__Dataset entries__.
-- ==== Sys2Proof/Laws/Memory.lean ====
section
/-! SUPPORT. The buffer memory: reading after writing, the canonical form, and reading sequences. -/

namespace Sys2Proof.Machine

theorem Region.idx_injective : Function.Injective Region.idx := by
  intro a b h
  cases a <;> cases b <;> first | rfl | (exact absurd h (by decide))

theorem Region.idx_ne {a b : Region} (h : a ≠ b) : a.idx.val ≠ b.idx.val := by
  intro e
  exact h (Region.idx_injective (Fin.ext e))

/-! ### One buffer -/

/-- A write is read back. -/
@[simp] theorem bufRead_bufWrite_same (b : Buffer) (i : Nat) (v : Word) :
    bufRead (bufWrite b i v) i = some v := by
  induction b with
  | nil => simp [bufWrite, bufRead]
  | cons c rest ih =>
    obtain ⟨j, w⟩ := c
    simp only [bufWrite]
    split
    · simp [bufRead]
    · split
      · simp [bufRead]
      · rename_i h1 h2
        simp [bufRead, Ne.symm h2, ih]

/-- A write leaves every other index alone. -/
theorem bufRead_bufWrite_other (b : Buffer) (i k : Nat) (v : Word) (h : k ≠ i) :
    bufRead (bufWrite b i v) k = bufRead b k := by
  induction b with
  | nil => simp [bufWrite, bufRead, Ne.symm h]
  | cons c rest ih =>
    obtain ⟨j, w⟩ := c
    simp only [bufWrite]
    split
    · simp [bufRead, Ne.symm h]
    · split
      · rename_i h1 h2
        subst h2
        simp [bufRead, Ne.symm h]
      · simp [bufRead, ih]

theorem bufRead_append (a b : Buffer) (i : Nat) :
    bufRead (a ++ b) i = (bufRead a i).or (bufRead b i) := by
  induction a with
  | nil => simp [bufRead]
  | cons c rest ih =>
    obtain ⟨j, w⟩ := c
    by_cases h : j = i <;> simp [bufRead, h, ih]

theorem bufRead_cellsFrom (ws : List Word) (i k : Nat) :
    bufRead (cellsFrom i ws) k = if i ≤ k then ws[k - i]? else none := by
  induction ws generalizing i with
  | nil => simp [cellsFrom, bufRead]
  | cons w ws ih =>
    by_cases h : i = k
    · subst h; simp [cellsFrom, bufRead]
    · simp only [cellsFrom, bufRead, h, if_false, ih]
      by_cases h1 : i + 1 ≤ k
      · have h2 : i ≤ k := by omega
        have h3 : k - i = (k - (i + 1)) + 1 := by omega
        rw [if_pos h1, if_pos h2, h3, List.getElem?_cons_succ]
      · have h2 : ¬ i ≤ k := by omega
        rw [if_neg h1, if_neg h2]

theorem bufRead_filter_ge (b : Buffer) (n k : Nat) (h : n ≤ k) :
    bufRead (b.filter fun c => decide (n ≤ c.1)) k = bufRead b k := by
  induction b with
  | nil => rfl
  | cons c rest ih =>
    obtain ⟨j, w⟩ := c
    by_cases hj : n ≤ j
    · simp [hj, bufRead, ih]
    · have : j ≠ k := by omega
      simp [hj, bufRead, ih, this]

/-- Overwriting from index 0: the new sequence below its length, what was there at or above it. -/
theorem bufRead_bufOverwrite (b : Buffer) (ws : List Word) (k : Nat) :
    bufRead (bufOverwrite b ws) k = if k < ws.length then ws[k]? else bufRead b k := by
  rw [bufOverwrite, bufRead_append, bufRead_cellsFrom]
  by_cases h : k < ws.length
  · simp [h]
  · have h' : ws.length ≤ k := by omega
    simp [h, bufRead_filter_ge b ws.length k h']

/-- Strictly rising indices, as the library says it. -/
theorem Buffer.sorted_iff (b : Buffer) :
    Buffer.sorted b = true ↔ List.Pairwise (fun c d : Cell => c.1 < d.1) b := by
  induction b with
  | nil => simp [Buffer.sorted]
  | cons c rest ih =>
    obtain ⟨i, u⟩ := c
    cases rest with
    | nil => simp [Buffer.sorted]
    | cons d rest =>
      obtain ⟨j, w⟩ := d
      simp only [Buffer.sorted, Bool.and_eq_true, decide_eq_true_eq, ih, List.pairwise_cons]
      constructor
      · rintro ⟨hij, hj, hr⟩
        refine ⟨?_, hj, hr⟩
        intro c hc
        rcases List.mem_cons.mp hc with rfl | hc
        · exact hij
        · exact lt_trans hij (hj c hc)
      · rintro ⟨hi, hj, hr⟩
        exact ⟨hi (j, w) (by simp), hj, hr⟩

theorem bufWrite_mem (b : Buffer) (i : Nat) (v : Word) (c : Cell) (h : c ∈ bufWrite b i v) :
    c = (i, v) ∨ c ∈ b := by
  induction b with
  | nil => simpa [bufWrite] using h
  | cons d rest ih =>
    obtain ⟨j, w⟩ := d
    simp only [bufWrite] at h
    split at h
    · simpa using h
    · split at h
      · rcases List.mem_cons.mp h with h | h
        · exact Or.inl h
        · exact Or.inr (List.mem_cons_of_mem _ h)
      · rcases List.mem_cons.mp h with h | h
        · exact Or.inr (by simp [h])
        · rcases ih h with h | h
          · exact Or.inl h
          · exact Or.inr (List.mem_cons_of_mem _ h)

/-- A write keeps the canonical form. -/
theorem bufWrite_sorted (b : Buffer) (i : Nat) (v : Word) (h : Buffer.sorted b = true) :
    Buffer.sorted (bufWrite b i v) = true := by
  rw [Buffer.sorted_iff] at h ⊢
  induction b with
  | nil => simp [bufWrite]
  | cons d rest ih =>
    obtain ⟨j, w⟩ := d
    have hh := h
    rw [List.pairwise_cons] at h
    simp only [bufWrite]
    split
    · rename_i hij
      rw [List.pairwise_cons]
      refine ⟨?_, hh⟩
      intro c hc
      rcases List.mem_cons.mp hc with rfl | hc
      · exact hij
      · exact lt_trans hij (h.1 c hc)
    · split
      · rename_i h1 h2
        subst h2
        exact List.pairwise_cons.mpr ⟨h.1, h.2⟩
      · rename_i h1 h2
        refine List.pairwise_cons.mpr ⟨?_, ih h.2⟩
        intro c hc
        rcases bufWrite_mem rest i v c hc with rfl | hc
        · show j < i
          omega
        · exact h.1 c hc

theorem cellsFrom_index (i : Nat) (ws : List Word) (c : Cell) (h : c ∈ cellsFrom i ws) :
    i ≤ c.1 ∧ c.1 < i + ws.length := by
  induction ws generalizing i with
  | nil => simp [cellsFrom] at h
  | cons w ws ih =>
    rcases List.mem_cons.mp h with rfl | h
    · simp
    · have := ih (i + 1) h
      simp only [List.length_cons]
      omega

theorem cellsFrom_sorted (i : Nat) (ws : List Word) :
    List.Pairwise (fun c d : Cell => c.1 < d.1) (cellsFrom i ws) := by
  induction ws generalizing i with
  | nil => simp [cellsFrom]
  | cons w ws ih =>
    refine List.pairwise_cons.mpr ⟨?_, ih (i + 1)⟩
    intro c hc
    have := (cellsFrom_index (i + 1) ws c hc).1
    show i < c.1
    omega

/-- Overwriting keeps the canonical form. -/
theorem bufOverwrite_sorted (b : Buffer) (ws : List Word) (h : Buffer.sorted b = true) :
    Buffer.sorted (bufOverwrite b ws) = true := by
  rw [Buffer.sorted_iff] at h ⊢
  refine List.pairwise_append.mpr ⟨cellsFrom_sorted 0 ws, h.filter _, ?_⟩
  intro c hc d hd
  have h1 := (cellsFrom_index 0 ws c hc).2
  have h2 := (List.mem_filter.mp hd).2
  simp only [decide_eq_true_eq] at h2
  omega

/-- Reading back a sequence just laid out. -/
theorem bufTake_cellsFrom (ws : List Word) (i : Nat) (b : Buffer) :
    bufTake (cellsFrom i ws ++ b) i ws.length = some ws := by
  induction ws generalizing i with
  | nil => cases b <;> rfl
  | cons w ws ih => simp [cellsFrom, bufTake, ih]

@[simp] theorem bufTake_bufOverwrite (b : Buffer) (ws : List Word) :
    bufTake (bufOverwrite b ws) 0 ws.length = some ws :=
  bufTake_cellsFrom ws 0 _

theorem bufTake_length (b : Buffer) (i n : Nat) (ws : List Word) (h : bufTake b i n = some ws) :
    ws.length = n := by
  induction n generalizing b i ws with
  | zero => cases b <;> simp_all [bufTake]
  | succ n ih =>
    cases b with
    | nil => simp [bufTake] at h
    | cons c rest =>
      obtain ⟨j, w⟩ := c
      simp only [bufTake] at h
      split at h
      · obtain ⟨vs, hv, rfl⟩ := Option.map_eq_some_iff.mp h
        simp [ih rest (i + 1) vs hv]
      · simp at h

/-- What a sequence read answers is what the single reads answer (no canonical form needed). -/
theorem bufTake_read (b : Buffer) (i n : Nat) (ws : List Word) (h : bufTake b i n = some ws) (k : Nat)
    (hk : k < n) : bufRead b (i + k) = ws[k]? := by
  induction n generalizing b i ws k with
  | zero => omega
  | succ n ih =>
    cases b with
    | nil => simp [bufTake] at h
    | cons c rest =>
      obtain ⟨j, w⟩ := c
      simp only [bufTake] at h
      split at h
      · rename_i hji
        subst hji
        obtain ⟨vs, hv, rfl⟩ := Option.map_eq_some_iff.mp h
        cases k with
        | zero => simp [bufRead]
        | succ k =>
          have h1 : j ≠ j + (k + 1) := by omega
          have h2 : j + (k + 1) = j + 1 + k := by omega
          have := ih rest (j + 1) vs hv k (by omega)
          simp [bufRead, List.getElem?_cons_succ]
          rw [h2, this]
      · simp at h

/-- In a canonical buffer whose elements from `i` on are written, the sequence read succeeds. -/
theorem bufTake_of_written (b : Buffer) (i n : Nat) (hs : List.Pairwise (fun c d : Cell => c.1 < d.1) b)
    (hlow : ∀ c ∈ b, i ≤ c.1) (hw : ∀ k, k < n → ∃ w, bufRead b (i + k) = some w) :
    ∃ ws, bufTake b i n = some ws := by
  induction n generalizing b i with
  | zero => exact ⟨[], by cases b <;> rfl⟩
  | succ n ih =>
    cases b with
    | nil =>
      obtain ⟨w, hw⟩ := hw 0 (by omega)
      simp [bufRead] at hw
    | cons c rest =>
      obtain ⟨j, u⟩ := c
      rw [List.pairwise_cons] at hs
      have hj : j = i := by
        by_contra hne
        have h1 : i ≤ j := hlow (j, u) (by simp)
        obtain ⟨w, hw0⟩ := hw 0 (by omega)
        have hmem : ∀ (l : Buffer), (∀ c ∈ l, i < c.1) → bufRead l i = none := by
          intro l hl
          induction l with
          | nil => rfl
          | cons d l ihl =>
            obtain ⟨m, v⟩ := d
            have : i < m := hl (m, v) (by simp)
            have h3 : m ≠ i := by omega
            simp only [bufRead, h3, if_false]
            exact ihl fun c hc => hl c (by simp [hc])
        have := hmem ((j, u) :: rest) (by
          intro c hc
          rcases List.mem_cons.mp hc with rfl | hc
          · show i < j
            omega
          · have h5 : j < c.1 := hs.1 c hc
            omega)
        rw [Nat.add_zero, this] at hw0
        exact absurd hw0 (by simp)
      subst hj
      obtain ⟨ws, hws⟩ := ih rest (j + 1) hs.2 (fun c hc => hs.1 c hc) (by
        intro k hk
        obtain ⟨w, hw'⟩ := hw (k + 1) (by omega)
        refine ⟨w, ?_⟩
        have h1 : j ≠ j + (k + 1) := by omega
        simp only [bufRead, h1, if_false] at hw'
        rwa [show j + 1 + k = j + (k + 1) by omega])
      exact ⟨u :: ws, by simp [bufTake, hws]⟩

* * *

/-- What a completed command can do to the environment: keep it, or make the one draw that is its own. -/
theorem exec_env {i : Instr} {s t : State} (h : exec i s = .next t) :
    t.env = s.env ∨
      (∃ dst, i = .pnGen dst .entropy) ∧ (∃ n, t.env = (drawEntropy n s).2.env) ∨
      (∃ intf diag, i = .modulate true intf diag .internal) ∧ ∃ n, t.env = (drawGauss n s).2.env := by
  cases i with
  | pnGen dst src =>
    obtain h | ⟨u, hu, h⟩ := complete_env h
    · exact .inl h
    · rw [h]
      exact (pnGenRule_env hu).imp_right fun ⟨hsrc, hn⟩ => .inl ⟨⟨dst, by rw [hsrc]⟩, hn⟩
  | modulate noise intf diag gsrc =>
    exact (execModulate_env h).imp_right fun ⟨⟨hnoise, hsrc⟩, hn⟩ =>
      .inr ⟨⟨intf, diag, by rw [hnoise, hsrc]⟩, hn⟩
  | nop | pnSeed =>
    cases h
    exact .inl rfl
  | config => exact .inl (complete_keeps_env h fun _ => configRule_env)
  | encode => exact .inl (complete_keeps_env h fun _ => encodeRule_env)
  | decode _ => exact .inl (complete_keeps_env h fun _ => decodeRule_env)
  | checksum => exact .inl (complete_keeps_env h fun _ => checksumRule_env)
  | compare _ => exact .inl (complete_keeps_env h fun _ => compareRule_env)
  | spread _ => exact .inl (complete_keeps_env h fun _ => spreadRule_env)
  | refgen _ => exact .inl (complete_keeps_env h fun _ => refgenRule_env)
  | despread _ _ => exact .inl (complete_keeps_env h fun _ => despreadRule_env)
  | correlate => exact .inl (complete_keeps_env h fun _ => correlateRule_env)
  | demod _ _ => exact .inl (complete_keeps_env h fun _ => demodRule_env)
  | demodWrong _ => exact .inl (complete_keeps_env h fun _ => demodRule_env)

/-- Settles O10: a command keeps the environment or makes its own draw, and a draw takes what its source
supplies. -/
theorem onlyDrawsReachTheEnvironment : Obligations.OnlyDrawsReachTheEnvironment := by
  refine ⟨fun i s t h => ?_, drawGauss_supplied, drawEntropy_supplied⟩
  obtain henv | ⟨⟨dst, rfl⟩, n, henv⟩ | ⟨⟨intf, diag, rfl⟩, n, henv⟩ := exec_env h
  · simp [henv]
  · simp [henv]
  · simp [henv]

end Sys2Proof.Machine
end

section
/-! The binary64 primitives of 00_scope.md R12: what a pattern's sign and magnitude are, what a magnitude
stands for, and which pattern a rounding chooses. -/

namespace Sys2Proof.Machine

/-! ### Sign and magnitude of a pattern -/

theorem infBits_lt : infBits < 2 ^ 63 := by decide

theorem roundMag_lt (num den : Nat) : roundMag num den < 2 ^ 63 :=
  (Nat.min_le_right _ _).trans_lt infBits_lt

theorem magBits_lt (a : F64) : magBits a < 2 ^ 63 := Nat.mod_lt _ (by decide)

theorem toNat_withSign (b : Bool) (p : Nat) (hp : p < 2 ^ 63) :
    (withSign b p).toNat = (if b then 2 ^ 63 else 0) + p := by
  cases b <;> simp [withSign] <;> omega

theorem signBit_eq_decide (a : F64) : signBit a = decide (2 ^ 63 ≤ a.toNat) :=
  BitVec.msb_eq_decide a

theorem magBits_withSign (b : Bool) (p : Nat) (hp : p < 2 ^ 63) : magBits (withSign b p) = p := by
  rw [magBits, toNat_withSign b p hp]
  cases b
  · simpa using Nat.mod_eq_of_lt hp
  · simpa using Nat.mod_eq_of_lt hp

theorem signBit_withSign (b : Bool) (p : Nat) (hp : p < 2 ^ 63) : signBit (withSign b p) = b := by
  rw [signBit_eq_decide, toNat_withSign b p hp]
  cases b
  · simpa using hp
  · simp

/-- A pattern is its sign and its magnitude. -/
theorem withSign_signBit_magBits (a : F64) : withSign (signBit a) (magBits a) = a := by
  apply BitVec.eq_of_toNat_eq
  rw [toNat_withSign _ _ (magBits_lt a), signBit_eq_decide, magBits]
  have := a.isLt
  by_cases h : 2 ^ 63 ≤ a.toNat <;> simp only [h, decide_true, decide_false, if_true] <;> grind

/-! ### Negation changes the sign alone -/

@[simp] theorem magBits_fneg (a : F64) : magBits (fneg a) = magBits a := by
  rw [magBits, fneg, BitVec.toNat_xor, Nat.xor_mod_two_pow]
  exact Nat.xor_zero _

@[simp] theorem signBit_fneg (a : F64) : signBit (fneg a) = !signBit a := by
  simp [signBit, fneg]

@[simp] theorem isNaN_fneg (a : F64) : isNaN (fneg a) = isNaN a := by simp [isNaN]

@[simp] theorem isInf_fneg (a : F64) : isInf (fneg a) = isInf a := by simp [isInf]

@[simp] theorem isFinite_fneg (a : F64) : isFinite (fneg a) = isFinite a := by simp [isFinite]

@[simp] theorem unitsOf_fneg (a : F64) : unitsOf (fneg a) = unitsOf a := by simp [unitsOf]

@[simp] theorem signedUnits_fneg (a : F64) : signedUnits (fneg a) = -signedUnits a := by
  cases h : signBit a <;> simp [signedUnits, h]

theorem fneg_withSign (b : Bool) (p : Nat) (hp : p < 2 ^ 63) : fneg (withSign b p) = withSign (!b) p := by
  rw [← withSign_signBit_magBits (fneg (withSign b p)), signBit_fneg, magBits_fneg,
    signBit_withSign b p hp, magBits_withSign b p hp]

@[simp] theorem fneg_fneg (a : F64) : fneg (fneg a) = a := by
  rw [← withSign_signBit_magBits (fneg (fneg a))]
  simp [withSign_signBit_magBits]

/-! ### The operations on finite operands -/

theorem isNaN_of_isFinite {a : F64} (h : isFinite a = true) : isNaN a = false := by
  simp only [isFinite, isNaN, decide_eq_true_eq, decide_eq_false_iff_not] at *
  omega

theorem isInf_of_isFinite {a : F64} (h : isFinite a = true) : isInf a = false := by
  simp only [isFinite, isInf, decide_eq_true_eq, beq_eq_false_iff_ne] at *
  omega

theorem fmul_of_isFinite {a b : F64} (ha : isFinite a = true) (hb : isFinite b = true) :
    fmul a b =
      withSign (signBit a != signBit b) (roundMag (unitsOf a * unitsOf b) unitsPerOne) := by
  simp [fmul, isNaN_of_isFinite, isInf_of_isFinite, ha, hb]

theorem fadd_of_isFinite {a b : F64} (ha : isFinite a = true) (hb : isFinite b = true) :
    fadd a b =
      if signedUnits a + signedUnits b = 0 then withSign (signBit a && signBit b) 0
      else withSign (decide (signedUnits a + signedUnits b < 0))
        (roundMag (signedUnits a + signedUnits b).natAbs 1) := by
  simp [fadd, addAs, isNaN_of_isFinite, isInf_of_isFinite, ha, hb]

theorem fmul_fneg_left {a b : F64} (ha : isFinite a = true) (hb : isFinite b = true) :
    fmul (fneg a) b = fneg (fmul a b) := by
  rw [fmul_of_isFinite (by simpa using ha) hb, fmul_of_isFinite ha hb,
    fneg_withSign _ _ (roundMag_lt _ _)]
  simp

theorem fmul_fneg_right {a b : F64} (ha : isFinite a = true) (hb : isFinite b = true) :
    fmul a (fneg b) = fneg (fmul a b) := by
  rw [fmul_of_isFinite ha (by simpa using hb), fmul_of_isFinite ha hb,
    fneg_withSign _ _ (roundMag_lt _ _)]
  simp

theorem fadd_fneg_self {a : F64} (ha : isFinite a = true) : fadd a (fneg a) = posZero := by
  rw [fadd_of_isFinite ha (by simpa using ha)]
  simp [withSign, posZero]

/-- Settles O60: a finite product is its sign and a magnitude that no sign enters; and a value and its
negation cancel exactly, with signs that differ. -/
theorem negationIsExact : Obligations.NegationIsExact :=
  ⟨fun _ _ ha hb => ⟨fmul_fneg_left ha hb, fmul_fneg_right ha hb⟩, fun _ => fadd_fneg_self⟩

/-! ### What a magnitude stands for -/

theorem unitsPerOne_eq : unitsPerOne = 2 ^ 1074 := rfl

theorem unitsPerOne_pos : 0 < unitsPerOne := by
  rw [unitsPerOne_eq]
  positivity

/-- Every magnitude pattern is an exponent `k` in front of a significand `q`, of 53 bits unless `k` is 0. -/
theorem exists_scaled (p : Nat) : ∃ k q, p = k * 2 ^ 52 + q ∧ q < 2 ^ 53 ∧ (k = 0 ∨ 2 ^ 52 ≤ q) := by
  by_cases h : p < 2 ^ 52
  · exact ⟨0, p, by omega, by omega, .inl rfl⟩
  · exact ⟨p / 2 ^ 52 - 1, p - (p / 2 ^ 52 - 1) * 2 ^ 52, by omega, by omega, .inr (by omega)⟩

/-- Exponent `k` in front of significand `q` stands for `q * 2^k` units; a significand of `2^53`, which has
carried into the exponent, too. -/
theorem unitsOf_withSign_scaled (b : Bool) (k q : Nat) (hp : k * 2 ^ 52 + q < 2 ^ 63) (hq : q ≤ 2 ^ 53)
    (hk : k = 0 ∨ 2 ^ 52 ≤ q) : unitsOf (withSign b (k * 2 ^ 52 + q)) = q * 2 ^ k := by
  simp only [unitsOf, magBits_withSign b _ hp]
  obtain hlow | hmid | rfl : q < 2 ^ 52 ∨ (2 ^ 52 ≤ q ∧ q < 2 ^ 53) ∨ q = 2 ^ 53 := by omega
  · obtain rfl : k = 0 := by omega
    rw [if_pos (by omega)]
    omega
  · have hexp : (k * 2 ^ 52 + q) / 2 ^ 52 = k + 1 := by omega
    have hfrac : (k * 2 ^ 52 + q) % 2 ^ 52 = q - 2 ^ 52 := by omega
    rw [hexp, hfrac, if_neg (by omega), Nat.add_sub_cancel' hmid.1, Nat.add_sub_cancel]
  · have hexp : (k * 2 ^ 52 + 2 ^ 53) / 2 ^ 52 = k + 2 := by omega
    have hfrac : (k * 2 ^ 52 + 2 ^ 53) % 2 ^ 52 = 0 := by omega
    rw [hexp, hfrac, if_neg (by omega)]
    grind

__WHAT IS EXPECTED__. From the data above, return every line from the line that has "simp [h, bufRead_filter_ge" up to and including the line that has "cons d rest =>", exactly.

__YOUR RESPONSE__.
    simp [h, bufRead_filter_ge b ws.length k h']

/-- Strictly rising indices, as the library says it. -/
theorem Buffer.sorted_iff (b : Buffer) :
    Buffer.sorted b = true ↔ List.Pairwise (fun c d : Cell => c.1 < d.1) b := by
  induction b with
  | nil => simp [Buffer.sorted]
  | cons c rest ih =>
    obtain ⟨i, u⟩ := c
    cases rest with
    | nil => simp [Buffer.sorted]
    | cons d rest =>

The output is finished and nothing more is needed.